Once you reach the line containing "let away := stillAway k bs" in the data below, restate each line word for word up to and including the one containing "gts := stampFor".
───── Data shown ─────
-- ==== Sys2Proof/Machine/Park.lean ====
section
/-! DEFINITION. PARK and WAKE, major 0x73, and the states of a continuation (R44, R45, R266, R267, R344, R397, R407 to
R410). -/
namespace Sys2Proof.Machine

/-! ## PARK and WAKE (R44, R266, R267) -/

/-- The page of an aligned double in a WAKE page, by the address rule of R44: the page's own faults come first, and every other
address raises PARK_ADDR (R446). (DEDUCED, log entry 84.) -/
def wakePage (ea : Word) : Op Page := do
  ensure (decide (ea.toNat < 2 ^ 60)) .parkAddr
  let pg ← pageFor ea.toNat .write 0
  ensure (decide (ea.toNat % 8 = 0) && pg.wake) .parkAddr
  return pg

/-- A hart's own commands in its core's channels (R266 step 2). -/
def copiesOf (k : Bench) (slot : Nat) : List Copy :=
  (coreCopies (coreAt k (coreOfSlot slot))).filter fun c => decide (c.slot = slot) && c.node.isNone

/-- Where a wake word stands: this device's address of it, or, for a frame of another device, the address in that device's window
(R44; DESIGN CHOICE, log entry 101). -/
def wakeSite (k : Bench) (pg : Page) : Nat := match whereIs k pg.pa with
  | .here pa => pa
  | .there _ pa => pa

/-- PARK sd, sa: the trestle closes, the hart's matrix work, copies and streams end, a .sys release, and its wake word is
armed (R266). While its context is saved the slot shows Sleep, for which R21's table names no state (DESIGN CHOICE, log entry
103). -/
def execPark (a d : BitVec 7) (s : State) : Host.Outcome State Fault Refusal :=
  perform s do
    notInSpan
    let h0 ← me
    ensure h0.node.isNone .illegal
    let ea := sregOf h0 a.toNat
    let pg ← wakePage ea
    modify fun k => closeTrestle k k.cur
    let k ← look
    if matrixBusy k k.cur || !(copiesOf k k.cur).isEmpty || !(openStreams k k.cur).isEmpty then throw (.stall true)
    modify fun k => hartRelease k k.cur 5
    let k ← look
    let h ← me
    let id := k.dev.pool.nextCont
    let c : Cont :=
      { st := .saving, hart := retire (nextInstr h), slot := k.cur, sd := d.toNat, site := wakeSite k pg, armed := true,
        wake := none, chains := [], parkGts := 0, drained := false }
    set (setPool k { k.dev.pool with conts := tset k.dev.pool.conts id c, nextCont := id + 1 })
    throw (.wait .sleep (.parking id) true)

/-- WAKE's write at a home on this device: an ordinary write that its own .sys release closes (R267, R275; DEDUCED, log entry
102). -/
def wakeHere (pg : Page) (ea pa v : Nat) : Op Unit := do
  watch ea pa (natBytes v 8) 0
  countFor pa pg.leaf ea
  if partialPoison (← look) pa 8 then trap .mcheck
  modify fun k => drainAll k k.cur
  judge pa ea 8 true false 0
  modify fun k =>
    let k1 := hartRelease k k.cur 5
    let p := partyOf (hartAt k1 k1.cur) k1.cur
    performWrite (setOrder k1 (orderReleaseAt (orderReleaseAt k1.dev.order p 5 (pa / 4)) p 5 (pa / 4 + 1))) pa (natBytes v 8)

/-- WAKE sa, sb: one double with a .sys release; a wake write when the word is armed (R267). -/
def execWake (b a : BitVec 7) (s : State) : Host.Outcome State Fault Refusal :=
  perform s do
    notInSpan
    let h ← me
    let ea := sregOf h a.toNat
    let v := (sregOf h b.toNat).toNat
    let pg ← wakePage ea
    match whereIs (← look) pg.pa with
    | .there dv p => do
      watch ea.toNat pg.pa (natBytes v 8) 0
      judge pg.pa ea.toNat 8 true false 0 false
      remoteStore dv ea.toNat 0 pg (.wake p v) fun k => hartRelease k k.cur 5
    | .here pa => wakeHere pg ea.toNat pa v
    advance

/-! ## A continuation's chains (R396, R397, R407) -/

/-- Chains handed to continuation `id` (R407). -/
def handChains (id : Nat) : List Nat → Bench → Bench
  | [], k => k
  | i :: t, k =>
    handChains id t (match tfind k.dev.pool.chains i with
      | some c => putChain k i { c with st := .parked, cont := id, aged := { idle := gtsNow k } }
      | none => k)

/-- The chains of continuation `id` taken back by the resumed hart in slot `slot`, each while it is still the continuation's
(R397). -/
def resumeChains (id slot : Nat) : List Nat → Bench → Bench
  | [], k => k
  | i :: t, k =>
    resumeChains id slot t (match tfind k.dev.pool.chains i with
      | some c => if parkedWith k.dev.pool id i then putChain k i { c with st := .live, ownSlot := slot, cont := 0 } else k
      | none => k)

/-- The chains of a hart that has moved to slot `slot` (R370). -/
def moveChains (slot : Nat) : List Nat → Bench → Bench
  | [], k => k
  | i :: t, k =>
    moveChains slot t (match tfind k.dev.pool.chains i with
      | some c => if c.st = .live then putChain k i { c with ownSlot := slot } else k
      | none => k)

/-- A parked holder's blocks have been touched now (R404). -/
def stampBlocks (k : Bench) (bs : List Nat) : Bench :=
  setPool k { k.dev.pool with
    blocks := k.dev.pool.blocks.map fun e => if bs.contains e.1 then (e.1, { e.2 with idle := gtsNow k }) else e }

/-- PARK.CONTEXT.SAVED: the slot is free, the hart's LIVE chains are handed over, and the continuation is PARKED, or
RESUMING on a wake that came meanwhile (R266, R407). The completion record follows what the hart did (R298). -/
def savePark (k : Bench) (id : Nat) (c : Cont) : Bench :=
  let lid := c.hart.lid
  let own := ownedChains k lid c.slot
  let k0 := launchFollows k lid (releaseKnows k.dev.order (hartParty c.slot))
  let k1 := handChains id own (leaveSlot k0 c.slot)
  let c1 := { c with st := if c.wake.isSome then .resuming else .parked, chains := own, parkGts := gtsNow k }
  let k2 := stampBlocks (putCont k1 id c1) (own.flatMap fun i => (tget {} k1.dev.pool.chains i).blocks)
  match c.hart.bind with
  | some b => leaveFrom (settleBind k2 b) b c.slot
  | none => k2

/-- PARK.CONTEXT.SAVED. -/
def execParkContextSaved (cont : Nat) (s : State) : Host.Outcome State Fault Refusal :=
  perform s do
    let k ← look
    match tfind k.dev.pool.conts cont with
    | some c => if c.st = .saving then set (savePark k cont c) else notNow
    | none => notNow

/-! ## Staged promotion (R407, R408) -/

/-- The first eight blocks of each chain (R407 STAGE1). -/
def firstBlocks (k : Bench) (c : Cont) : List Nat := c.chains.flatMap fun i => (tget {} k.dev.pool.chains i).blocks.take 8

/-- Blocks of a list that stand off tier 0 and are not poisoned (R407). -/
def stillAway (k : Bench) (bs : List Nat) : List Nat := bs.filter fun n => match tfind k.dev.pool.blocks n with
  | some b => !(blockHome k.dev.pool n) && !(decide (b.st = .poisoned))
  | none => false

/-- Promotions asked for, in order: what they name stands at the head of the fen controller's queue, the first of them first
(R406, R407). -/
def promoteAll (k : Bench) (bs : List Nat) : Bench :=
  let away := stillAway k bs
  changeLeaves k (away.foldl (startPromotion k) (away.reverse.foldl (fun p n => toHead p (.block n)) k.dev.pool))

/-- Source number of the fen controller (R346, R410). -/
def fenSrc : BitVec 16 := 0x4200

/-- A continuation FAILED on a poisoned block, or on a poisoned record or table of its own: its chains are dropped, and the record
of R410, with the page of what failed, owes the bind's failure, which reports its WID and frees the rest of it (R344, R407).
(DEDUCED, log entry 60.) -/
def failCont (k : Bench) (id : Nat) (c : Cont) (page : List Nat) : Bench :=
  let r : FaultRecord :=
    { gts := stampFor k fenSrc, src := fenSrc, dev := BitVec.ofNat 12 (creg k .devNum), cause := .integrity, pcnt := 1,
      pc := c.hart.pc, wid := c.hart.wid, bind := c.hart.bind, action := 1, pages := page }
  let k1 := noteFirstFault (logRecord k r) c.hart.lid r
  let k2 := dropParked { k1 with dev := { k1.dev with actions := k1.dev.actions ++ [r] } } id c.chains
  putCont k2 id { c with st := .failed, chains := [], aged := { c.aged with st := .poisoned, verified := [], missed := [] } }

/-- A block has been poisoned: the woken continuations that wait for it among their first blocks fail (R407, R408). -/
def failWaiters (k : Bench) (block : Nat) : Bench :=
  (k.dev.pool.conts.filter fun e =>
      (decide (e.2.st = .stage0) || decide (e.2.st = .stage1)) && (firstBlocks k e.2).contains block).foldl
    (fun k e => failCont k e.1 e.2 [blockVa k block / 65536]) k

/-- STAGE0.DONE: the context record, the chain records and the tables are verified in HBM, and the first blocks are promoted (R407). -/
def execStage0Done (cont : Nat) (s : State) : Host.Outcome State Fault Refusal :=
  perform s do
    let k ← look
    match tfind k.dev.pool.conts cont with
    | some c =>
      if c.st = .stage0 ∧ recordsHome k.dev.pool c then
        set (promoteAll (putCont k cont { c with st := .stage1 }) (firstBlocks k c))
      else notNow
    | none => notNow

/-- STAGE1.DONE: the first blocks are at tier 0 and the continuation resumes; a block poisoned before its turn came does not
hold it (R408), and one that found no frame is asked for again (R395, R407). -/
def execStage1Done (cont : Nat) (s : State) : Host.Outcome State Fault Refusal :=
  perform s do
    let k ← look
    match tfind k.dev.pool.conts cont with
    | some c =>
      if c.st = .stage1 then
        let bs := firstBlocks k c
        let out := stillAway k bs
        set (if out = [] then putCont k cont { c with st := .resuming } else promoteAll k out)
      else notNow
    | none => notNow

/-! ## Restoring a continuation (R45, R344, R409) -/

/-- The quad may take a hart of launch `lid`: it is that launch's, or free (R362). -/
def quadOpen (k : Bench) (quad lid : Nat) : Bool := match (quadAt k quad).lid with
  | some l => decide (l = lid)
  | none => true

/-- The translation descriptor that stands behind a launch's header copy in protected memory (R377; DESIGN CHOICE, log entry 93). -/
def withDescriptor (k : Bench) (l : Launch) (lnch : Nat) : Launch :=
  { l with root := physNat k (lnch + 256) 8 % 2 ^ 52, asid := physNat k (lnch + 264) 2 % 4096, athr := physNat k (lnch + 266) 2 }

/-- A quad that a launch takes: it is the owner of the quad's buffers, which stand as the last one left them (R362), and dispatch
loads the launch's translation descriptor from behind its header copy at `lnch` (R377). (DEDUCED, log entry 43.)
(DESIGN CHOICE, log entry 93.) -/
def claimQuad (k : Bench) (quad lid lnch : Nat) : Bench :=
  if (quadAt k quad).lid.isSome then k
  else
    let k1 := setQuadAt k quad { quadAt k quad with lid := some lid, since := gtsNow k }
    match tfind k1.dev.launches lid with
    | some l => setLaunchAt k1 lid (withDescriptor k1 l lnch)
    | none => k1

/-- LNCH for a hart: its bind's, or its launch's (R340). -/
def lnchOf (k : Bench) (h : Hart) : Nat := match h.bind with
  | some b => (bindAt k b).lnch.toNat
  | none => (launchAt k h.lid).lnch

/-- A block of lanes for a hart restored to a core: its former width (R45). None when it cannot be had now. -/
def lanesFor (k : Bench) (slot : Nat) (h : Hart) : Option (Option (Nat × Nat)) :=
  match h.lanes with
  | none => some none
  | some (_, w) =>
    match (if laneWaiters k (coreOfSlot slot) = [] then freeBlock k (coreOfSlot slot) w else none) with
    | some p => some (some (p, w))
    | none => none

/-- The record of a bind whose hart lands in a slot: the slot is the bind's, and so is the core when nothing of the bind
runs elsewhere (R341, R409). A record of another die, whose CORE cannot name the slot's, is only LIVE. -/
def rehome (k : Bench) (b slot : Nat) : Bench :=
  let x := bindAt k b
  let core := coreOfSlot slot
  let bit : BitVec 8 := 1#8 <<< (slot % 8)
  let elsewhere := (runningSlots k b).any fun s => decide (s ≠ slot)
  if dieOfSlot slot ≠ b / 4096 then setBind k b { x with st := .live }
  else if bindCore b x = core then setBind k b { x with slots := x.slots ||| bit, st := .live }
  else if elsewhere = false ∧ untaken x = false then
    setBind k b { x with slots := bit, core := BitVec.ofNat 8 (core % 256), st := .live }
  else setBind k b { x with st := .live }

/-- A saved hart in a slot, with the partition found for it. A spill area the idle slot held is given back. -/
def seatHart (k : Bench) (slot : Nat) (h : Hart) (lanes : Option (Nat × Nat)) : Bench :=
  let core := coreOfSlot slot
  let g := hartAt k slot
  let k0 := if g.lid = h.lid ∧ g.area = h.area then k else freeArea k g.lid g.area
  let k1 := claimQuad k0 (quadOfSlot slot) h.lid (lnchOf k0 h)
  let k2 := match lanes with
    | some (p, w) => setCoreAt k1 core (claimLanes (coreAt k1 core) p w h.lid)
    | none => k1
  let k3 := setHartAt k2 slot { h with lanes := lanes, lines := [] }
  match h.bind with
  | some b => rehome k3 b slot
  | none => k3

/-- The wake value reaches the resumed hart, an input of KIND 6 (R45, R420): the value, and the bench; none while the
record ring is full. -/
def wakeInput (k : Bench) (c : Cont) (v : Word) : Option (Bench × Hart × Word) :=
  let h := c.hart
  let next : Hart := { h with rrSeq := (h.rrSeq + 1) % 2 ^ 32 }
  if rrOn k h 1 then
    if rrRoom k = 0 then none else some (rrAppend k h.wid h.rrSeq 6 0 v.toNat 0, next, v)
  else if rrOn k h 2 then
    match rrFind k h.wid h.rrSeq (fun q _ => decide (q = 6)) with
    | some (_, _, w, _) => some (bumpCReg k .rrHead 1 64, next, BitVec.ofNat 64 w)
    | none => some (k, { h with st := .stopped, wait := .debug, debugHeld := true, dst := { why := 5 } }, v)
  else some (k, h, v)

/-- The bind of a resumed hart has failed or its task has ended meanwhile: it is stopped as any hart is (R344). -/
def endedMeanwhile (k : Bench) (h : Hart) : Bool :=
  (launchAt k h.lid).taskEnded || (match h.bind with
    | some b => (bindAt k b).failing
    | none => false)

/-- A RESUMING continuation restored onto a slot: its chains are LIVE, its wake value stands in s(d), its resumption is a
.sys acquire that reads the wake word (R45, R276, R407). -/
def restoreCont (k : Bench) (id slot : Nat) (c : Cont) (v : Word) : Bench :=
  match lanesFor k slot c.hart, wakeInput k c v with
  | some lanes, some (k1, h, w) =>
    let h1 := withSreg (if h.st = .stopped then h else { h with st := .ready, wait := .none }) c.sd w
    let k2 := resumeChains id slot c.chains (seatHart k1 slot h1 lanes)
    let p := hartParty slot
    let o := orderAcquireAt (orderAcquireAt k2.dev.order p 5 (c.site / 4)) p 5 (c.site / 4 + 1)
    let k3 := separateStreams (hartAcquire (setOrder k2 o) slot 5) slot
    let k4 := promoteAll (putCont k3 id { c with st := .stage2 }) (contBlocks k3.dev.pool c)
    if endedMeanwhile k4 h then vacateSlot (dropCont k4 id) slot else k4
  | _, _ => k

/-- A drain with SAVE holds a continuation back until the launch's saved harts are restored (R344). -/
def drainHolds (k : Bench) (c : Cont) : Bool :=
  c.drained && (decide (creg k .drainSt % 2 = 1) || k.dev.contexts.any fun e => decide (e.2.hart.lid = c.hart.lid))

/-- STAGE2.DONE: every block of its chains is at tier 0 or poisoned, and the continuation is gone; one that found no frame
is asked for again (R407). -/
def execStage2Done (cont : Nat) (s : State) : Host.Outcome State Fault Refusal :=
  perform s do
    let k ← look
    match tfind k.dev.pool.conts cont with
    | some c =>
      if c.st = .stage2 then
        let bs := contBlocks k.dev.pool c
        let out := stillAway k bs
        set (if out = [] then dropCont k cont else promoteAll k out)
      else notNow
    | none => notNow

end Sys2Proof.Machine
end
─────
## Answer below
  let away := stillAway k bs
  changeLeaves k (away.foldl (startPromotion k) (away.reverse.foldl (fun p n => toHead p (.block n)) k.dev.pool))

/-- Source number of the fen controller (R346, R410). -/
def fenSrc : BitVec 16 := 0x4200

/-- A continuation FAILED on a poisoned block, or on a poisoned record or table of its own: its chains are dropped, and the record
of R410, with the page of what failed, owes the bind's failure, which reports its WID and frees the rest of it (R344, R407).
(DEDUCED, log entry 60.) -/
def failCont (k : Bench) (id : Nat) (c : Cont) (page : List Nat) : Bench :=
  let r : FaultRecord :=
    { gts := stampFor k fenSrc, src := fenSrc, dev := BitVec.ofNat 12 (creg k .devNum), cause := .integrity, pcnt := 1,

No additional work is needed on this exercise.